EXERCISE DETAILS >> Take the line containing "let t := after (exec (.setPpm" as the first and the last line of the records below as the end, and please set down only what lies between them exactly, both ends included.

DATA FOR THIS TASK >>
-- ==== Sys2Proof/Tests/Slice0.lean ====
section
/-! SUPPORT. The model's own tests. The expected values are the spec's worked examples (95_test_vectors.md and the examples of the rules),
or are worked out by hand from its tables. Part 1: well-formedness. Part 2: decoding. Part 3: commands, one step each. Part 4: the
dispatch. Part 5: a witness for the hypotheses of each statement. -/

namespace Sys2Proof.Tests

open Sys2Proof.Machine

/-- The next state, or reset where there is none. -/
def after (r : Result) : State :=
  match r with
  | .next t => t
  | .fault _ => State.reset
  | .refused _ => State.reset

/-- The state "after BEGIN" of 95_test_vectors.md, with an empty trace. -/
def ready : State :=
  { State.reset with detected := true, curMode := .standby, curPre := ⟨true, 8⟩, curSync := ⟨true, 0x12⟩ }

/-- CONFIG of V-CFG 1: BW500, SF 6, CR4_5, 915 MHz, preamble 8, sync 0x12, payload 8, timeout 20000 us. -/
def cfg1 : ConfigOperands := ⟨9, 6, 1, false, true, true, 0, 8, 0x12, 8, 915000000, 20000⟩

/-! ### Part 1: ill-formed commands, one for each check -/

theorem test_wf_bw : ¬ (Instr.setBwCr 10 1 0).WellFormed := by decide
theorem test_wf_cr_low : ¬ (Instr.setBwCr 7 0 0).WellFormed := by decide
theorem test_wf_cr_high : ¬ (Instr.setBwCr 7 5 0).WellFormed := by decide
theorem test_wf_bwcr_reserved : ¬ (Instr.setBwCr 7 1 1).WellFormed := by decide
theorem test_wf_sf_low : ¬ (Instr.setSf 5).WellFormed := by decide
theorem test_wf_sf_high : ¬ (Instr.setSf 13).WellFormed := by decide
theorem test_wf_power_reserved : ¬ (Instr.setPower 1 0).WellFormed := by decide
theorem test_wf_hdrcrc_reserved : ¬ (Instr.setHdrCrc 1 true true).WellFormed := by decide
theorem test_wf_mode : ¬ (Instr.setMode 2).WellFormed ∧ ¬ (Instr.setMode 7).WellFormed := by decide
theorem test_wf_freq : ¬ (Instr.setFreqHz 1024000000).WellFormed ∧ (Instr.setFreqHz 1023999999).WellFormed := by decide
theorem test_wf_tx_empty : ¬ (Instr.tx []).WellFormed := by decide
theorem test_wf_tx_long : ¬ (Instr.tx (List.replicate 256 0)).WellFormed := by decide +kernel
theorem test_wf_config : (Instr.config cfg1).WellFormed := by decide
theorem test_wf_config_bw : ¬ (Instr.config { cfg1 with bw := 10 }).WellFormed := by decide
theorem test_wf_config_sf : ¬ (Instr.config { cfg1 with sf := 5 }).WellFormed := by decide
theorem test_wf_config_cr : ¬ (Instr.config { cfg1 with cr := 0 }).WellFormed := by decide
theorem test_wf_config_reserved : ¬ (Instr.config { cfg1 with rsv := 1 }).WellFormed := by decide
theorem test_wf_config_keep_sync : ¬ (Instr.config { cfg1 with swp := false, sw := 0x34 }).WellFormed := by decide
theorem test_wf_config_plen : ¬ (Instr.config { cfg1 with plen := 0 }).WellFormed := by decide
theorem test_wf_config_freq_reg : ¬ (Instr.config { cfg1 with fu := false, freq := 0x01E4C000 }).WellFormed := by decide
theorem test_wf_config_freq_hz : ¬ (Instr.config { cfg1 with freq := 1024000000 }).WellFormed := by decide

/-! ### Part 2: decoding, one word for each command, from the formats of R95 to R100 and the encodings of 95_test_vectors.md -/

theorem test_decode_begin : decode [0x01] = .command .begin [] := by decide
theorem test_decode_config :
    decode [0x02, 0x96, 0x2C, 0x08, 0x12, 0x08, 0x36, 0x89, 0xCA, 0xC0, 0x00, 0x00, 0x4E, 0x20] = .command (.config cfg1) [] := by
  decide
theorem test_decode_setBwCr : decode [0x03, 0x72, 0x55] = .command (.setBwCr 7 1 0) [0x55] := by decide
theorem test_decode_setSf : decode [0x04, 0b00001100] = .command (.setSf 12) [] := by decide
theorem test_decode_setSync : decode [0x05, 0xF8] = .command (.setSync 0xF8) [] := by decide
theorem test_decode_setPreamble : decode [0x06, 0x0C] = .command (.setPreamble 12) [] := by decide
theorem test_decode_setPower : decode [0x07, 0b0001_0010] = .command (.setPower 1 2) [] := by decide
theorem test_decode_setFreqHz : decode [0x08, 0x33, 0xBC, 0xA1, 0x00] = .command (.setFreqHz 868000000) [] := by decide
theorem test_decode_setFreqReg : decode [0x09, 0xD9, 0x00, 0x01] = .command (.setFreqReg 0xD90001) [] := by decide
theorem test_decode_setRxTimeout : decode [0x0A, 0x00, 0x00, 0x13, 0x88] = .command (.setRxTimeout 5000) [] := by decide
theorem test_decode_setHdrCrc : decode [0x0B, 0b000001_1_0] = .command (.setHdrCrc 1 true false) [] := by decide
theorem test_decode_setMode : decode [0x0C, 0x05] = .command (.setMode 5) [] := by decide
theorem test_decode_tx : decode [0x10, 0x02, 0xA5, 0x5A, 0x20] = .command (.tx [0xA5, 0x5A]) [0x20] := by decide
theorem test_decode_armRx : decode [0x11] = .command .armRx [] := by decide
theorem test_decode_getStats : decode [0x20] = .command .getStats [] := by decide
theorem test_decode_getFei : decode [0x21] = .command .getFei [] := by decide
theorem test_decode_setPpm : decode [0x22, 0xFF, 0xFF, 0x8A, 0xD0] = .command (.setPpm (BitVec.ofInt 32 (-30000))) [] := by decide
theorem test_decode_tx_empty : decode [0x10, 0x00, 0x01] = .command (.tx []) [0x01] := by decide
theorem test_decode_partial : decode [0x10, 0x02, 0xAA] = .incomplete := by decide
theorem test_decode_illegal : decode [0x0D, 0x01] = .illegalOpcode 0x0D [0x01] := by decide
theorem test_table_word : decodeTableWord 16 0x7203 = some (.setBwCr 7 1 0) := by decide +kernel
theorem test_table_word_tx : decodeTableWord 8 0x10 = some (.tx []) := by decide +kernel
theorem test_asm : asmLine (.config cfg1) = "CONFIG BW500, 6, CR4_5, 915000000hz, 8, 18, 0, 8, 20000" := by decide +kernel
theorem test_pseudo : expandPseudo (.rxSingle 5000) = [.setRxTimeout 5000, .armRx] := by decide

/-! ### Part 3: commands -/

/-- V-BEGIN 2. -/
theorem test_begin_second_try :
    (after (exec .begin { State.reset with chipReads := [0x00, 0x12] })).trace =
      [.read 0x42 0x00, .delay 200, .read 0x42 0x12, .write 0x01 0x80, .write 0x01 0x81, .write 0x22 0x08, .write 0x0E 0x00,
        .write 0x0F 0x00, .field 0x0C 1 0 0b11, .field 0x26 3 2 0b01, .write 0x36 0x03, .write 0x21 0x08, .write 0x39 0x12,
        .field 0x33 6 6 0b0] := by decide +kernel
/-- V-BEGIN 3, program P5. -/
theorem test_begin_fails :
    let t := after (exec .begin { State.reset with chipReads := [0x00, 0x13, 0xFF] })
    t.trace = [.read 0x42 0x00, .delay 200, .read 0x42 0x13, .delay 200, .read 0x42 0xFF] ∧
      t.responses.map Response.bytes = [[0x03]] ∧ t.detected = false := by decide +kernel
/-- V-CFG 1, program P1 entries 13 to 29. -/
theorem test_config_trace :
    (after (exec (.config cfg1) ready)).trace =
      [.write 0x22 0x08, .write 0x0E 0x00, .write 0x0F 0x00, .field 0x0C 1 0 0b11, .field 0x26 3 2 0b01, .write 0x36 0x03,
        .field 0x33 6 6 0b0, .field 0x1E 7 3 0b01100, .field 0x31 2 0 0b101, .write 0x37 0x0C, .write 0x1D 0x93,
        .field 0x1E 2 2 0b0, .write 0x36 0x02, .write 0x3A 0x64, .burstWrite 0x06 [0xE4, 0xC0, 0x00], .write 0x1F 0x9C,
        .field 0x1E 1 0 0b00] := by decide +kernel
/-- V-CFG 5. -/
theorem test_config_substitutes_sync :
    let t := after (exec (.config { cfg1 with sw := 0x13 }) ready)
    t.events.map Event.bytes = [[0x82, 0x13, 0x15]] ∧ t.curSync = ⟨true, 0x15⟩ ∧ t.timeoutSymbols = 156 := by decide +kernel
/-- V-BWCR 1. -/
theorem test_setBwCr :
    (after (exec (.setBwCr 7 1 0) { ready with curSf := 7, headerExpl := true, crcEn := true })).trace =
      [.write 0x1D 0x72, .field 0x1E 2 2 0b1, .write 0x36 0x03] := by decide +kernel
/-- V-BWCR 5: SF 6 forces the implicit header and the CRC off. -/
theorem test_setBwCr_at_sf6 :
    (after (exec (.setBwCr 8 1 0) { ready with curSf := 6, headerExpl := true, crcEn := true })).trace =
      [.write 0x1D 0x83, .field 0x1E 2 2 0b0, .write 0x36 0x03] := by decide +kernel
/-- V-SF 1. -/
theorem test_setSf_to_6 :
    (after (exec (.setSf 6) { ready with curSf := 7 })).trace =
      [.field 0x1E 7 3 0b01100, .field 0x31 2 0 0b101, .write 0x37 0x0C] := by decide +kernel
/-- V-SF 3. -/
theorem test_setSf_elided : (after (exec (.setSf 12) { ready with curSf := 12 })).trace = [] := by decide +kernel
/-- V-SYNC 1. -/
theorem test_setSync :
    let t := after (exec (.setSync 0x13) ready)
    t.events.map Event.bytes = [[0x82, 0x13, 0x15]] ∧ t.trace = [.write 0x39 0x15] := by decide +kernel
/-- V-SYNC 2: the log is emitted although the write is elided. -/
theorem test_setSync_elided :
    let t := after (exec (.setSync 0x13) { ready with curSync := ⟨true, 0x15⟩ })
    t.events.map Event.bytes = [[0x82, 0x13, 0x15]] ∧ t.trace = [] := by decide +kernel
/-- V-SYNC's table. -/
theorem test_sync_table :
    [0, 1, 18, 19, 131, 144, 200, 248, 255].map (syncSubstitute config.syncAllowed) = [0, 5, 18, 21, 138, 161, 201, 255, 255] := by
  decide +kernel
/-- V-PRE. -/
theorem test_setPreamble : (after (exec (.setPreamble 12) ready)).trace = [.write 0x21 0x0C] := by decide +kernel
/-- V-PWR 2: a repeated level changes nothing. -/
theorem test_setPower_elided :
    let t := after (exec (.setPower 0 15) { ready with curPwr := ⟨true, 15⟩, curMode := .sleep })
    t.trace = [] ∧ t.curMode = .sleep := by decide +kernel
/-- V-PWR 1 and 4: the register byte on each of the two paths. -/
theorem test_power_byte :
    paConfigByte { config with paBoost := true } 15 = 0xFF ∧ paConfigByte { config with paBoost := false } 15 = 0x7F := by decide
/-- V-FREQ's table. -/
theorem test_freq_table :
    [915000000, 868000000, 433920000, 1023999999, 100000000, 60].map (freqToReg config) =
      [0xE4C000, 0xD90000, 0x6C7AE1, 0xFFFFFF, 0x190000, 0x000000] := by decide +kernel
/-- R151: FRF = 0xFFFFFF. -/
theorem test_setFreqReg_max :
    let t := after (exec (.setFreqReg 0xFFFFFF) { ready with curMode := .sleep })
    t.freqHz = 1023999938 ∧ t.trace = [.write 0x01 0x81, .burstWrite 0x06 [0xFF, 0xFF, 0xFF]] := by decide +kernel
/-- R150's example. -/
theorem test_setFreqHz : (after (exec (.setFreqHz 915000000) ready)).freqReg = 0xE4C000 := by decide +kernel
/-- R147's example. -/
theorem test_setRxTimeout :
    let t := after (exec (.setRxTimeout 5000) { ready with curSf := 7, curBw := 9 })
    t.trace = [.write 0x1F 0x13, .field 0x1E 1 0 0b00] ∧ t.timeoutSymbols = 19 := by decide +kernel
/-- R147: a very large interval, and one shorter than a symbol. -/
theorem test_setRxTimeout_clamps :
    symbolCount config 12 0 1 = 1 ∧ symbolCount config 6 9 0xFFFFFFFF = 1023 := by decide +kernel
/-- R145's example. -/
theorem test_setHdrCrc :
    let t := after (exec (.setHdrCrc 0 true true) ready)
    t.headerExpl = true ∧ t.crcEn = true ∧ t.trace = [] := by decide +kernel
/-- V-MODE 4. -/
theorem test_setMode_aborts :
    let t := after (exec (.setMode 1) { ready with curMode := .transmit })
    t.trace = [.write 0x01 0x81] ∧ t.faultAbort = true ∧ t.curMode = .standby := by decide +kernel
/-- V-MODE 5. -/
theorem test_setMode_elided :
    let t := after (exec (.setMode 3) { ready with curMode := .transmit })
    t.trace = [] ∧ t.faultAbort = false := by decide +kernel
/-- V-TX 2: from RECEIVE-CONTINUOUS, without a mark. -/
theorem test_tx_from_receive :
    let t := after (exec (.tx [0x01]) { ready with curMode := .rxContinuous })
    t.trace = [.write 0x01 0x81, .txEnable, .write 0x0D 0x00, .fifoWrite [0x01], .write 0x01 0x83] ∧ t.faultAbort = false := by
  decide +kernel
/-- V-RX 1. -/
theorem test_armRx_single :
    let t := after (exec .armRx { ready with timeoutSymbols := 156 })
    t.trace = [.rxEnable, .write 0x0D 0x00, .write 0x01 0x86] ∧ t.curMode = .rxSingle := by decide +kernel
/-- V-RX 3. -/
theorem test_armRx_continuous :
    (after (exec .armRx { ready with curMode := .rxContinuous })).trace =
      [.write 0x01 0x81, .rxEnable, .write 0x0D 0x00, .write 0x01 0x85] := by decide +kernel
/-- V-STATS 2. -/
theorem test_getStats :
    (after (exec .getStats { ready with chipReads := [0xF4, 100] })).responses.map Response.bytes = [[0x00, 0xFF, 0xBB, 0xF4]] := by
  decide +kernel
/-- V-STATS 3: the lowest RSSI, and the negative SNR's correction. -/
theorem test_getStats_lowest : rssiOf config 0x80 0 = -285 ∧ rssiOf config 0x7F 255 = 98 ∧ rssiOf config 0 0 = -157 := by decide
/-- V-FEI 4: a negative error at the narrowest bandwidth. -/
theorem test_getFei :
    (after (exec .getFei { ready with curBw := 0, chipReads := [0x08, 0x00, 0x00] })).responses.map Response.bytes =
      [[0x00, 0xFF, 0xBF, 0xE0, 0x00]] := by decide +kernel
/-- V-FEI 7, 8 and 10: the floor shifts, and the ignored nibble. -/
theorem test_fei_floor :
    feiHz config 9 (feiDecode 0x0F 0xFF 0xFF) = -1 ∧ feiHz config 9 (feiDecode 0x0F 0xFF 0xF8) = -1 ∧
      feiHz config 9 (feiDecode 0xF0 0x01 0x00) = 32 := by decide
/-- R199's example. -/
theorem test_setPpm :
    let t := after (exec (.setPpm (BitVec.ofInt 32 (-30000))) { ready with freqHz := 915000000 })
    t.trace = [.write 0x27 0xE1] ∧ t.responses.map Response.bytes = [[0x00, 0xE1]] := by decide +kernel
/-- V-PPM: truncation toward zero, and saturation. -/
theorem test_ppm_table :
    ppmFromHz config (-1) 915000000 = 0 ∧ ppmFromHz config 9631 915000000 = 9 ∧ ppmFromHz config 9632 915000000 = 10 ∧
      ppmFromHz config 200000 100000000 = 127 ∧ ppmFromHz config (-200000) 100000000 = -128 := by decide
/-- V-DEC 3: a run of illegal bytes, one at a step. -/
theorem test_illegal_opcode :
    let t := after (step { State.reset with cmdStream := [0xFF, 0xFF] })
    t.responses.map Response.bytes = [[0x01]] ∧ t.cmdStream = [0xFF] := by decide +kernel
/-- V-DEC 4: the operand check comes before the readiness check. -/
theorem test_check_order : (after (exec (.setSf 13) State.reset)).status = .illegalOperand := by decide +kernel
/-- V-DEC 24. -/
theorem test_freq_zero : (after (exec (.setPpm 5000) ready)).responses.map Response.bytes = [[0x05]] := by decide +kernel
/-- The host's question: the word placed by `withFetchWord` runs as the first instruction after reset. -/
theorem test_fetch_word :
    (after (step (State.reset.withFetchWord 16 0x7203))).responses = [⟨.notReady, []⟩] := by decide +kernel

WRITTEN ANSWER >>
    let t := after (exec (.setPpm (BitVec.ofInt 32 (-30000))) { ready with freqHz := 915000000 })
    t.trace = [.write 0x27 0xE1] ∧ t.responses.map Response.bytes = [[0x00, 0xE1]] := by decide +kernel
/-- V-PPM: truncation toward zero, and saturation. -/
theorem test_ppm_table :
    ppmFromHz config (-1) 915000000 = 0 ∧ ppmFromHz config 9631 915000000 = 9 ∧ ppmFromHz config 9632 915000000 = 10 ∧
      ppmFromHz config 200000 100000000 = 127 ∧ ppmFromHz config (-200000) 100000000 = -128 := by decide
/-- V-DEC 3: a run of illegal bytes, one at a step. -/
theorem test_illegal_opcode :
    let t := after (step { State.reset with cmdStream := [0xFF, 0xFF] })
    t.responses.map Response.bytes = [[0x01]] ∧ t.cmdStream = [0xFF] := by decide +kernel
/-- V-DEC 4: the operand check comes before the readiness check. -/
theorem test_check_order : (after (exec (.setSf 13) State.reset)).status = .illegalOperand := by decide +kernel
/-- V-DEC 24. -/
theorem test_freq_zero : (after (exec (.setPpm 5000) ready)).responses.map Response.bytes = [[0x05]] := by decide +kernel
/-- The host's question: the word placed by `withFetchWord` runs as the first instruction after reset. -/
theorem test_fetch_word :
    (after (step (State.reset.withFetchWord 16 0x7203))).responses = [⟨.notReady, []⟩] := by decide +kernel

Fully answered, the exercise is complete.